This dissertation proposes a fundamentally different way of monitoring persistent storage. It introduces a monitoring platform based on the modern reality of software defined storage which enables the decoupling of policy from mechanism. The proposed platform is both agentless—meaning it operates external to and independent of the entities it monitors—and scalable—meaning it is designed to address many systems at once with a mixture of operating systems and applications. Concretely, this dissertation focuses on virtualized clouds, but the proposed monitoring platform generalizes to any form of persistent storage.
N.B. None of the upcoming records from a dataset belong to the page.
/-- A run with enough fuel ends its command, if the far side is prompt. -/
theorem runSeq_prompt {n : Nat} {s t : State} (hrow : s.seq.action.isSome = true) (hn : s.seq.FuelFor n)
    (hp : s.far.Prompt) (h : runSeq n s = .next t) : t.busy = false := by
  induction n generalizing s with
  | zero =>
    obtain ⟨m, hm⟩ := fuelFor_pos hrow hn
    cases hm
  | succ n ih =>
    have hstep := seqStep_prompt hp
    cases e : seqStep s with
    | running u =>
      rw [e] at hstep
      rw [runSeq_running n e] at h
      cases hstep with
      | running hu => exact ih (row_running hrow e) (fuelFor_step hrow e hn) hu h
    | stopped u =>
      rw [e] at hstep
      rw [runSeq_stopped n e] at h
      cases h
      cases hstep with
      | stopped hu => exact hu
    | noRow => exact absurd e (seqStep_ne_noRow hrow)

/-- A command ends in the move that accepts it, if the far side is prompt. -/
theorem exec_prompt {i : Instr} {s t : State} (hp : s.far.Prompt) (h : exec i s = .next t) : t.busy = false := by
  rcases exec_next h with ⟨x, -, rfl⟩ | ⟨c, -, rfl⟩ | ⟨b, q, hb, hr⟩
  · simp
  · rfl
  · have hrow := start_row hb
    rw [hb.frame] at hr
    exact runSeq_prompt (s := { s with ctlValid := b.ctlValid, seq := q, busy := true }) hrow (fuelFor_seqFuel hrow) hp hr

/-- Settles O26: one move has fuel for every row of a table, and a prompt far side lets none of them wait. -/
theorem promptFarSideEndsCommand : Obligations.PromptFarSideEndsCommand := by
  refine ⟨fun i s hp => ?_, fun s ⟨_, ⟨hrow, _⟩, _⟩ hb hh hp => ?_⟩
  · obtain ⟨t, h⟩ := exec_total i s
    exact ⟨t, h, exec_prompt hp h⟩
  · obtain ⟨t, h⟩ := runSeq_next seqFuel (hrow hb)
    exact ⟨t, (step_busy hb hh).trans h, runSeq_prompt (hrow hb) (fuelFor_seqFuel (hrow hb)) hp h⟩

end Sys2Proof.Machine
end

section
/-! No register feeds back (R25, R34, R37): two blocks that agree on the slots, `ctl.valid` and the far side go through a
command in step, whatever their result, status and error registers hold. -/

namespace Sys2Proof.Machine

/-! ### Writing the same to both blocks -/

/-- Two blocks, from `s` and `s'` on: they still agree on what a command reads, have had the same accesses, and each register
is as it was in both or equal in both. -/
structure SameWrites (s s' t t' : State) : Prop where
  inputs : t.SameInputs t'
  code : SameOrKept State.code s s' t t'
  res0 : SameOrKept State.res0 s s' t t'
  res1 : SameOrKept State.res1 s s' t t'
  res2 : SameOrKept State.res2 s s' t t'
  res3 : SameOrKept State.res3 s s' t t'
  errMin : SameOrKept State.errMin s s' t t'
  errMax : SameOrKept State.errMax s s' t t'
  errVal : SameOrKept State.errVal s s' t t'
  errBus : SameOrKept State.errBus s s' t t'
  events : ∃ evs, t.events = s.events ++ evs ∧ t'.events = s'.events ++ evs

namespace SameWrites

variable {s s' t t' : State}

theorem refl (h : s.SameInputs s') : SameWrites s s' s s' :=
  have kept {α : Type} {f : State → α} : SameOrKept f s s' s s' := .inl ⟨rfl, rfl⟩
  ⟨h, kept, kept, kept, kept, kept, kept, kept, kept, kept, [], by simp, by simp⟩

theorem setSlot (h : SameWrites s s' t t') (n : Fin Config.nslot) (c : Slot) :
    SameWrites s s' (t.setSlot n c) (t'.setSlot n c) :=
  have ⟨hch, hctl, hfar⟩ := h.inputs
  { h with inputs := ⟨by simp [hch], hctl, hfar⟩ }

theorem setRes0 (h : SameWrites s s' t t') (v : Half) : SameWrites s s' (t.setRes0 v) (t'.setRes0 v) :=
  { h with res0 := .inr rfl }

theorem setRes (h : SameWrites s s' t t') (v0 v1 v2 v3 : Half) :
    SameWrites s s' (t.setRes v0 v1 v2 v3) (t'.setRes v0 v1 v2 v3) :=
  { h with res0 := .inr rfl, res1 := .inr rfl, res2 := .inr rfl, res3 := .inr rfl }

theorem setCode (h : SameWrites s s' t t') (c : Byte) : SameWrites s s' (t.setCode c) (t'.setCode c) :=
  { h with code := .inr rfl }

theorem setCtl (h : SameWrites s s' t t') (b : Bool) : SameWrites s s' (t.setCtl b) (t'.setCtl b) :=
  have ⟨hch, _, hfar⟩ := h.inputs
  { h with inputs := ⟨hch, rfl, hfar⟩ }

theorem setFar (h : SameWrites s s' t t') (f : FarSide) : SameWrites s s' (t.setFar f) (t'.setFar f) :=
  have ⟨hch, hctl, _⟩ := h.inputs
  { h with inputs := ⟨hch, hctl, rfl⟩ }

theorem log (h : SameWrites s s' t t') (ev : Event) : SameWrites s s' (t.log ev) (t'.log ev) :=
  have ⟨evs, e, e'⟩ := h.events
  { h with events := ⟨evs ++ [ev], by simp [e], by simp [e']⟩ }

theorem setSeq (h : SameWrites s s' t t') (q q' : Sequencer) : SameWrites s s' (t.setSeq q) (t'.setSeq q') := { h with }

theorem setBusy (h : SameWrites s s' t t') (b b' : Bool) : SameWrites s s' (t.setBusy b) (t'.setBusy b') := { h with }

theorem setErrors (h : SameWrites s s' t t') (x : Exn) : SameWrites s s' (t.setErrors x) (t'.setErrors x) := by
  have range (mn mx v : Int) : SameWrites s s' (t.setRange mn mx v) (t'.setRange mn mx v) :=
    { h with errMin := .inr rfl, errMax := .inr rfl, errVal := .inr rfl }
  cases x with
  | rangeIndex mn mx v => exact range mn mx v
  | rangeAngle mn mx v => exact range mn mx v
  | rangeTicks mn mx v => exact range mn mx v
  | rangeSettings mn mx v => exact range mn mx v
  | transport e => exact { h with errBus := .inr rfl }
  | arith => exact h
  | noController => exact h
  | badSlot => exact h
  | badKind => exact h
  | illegalCmd => exact h

/-- What the last row of a table does beside its action depends on the sequencer alone. -/
theorem commit (h : SameWrites s s' t t') (hseq : t.seq = t'.seq) : SameWrites s s' t.commit t'.commit := by
  unfold State.commit
  rw [← hseq]
  split
  · exact h.setRes _ _ _ _
  · exact h.setCtl true
  · exact h

/-- Two moves have the same effect if they have written the same, and stand in the same row or have ended alike. -/
theorem effect (h : SameWrites s s' t t') (hseq : t.seq = t'.seq) (hbusy : t.busy = t'.busy)
    (hcode : t.busy = false → t.code = t'.code) : SameEffect s s' t t' :=
  ⟨h.inputs, hseq, hbusy, hcode, h.code, h.res0, h.res1, h.res2, h.res3, h.errMin, h.errMax, h.errVal, h.errBus, h.events⟩

theorem complete (h : SameWrites s s' t t') : SameEffect s s' t.complete t'.complete :=
  (((h.setCode codeOk).setSeq .idle .idle).setBusy false false).effect rfl rfl fun _ => rfl

theorem raise (h : SameWrites s s' t t') (x : Exn) : SameEffect s s' (t.raise x) (t'.raise x) :=
  ((((h.setErrors x).setCode x.code).setSeq .idle .idle).setBusy false false).effect rfl rfl fun _ => rfl

end SameWrites

/-! ### Two blocks in step -/

/-- Two blocks under way in the same row, which have written the same since `s` and `s'`. -/
structure InStep (s s' t t' : State) : Prop where
  writes : SameWrites s s' t t'
  seq : t.seq = t'.seq
  busy : t.busy = true
  busy' : t'.busy = true

namespace InStep

variable {s s' t t' : State}

theorem setFar (h : InStep s s' t t') (f : FarSide) : InStep s s' (t.setFar f) (t'.setFar f) :=
  ⟨h.writes.setFar f, h.seq, h.busy, h.busy'⟩

theorem log (h : InStep s s' t t') (ev : Event) : InStep s s' (t.log ev) (t'.log ev) :=
  ⟨h.writes.log ev, h.seq, h.busy, h.busy'⟩

theorem setSeq (h : InStep s s' t t') (q : Sequencer) : InStep s s' (t.setSeq q) (t'.setSeq q) :=
  ⟨h.writes.setSeq q q, rfl, h.busy, h.busy'⟩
The core mechanism this dissertation
introduces is called Distributed Streaming Virtual Machine Introspection
(DS-VMI), and it leverages two properties of modern clouds: virtualized servers
managed by hypervisors enabling efficient introspection, and file-level
duplication of data within cloud instances. We explore a new class of
agentless monitoring applications via three interfaces with two different
consistency models: cloud-inotify
(strong consistency), /cloud
(eventual
consistency), and /cloud-history
(strong consistency). cloud-inotify
is a
publish-subscribe interface to cloud-wide file-level updates and it supports
event-based monitoring applications. /cloud
is designed to support
batch-based and legacy monitoring applications by providing a file system
interface to cloud-wide file-level state. /cloud-history
is designed to support
efficient search and management of historic virtual disk state. It leverages
new fast-to-access archival storage systems, and achieves tractable indexing of
file-level history via whole-file deduplication using a novel application of an
incremental hashing construction.